The problem —
Scan the entries below and return each line that contains "unfold".

◆ ◆ ◆ ◆ ◆

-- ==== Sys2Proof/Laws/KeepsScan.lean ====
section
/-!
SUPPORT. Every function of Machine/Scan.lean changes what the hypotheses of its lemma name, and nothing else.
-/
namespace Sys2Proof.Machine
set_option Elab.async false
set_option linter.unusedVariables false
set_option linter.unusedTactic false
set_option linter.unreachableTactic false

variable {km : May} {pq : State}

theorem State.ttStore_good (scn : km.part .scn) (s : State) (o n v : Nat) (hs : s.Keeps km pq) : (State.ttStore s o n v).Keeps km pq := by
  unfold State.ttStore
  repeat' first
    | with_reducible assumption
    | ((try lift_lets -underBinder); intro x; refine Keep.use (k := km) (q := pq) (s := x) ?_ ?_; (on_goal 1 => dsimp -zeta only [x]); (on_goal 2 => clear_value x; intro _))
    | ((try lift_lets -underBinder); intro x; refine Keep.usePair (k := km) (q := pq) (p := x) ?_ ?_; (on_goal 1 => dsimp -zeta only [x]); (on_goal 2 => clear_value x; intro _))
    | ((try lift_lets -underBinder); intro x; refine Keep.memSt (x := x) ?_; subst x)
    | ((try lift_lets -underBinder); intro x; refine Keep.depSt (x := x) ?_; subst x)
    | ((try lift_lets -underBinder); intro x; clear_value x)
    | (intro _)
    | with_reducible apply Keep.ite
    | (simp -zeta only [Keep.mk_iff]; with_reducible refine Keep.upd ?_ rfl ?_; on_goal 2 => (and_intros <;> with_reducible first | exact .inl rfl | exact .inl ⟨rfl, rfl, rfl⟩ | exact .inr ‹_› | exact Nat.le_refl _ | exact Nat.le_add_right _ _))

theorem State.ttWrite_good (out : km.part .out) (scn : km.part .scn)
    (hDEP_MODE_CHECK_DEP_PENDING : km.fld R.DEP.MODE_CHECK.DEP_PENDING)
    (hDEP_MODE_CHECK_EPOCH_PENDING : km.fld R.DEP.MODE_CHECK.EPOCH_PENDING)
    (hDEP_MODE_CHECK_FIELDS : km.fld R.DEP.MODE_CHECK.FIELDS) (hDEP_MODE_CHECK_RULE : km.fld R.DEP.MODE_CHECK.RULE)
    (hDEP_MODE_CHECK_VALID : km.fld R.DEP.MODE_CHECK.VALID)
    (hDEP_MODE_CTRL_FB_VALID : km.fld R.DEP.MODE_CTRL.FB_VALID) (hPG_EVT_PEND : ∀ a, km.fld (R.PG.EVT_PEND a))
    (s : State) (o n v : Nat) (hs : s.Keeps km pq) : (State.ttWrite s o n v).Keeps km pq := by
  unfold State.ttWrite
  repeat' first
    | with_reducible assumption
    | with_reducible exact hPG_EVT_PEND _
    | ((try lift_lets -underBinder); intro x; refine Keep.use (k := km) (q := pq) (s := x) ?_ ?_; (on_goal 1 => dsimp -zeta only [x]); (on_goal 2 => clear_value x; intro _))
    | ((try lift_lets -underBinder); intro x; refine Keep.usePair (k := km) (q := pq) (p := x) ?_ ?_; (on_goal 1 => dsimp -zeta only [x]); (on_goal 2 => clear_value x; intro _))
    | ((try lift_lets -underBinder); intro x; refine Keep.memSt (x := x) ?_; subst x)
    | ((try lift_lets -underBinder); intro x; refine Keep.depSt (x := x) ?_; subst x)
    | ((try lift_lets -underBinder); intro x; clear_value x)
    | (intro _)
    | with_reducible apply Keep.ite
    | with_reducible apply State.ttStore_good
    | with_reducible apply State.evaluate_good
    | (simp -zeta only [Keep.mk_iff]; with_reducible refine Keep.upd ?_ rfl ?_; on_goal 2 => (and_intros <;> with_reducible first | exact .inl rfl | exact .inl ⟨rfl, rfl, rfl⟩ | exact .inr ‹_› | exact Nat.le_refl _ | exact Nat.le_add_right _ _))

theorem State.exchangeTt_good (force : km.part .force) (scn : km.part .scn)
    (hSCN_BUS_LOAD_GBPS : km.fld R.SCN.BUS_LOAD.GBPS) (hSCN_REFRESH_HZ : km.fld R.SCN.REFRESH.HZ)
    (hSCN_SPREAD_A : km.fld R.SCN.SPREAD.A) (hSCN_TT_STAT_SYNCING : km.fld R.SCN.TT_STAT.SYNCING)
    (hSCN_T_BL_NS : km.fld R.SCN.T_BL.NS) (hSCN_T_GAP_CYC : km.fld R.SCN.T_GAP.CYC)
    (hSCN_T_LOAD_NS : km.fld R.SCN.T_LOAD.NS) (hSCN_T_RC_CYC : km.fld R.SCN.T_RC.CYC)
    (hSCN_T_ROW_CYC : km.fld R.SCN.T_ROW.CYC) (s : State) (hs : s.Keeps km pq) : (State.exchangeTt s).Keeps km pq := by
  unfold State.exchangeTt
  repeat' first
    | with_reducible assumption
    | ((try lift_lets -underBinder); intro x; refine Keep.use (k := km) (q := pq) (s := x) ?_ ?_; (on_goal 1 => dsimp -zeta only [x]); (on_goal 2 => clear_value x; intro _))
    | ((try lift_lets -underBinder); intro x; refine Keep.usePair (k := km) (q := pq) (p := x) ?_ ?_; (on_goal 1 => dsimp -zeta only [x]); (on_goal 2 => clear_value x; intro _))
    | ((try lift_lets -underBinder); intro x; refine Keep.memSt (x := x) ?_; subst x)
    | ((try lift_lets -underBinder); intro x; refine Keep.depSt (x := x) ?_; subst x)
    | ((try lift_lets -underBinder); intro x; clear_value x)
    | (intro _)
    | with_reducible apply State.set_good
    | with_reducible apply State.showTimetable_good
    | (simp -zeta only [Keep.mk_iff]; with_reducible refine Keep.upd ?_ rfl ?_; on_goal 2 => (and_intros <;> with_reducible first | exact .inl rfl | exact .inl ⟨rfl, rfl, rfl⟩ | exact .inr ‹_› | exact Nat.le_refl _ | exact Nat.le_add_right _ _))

◆ ◆ ◆ ◆ ◆

Task result —
  unfold State.ttStore
  unfold State.ttWrite
  unfold State.exchangeTt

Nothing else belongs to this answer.